_WHAT TO PRODUCE:_ Reproduce, with no changes, the line that contains "(00_scope R10). -/" and all the lines that come after it in the records.

_RECORDS TO USE:_
-- ==== Sys2Proof/Word.lean ====
section
/-! DEFINITION. The two word types of the engine: one line level or flag bit, and one sample.
Every value of the engine is unsigned (spec 00_scope section 6.1, 41_filter R123). -/

namespace Sys2Proof

/-- One bit: a line level, the command word, a sampled bit (00_scope section 6.1). -/
abbrev Bit := BitVec 1

/-- One raw sample, history entry or result: an unsigned value 0 to 255 (00_scope R10). -/
abbrev Byte := BitVec 8

end Sys2Proof
end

_SOLUTION TO THIS EXERCISE:_
/-- One raw sample, history entry or result: an unsigned value 0 to 255 (00_scope R10). -/
abbrev Byte := BitVec 8

end Sys2Proof
end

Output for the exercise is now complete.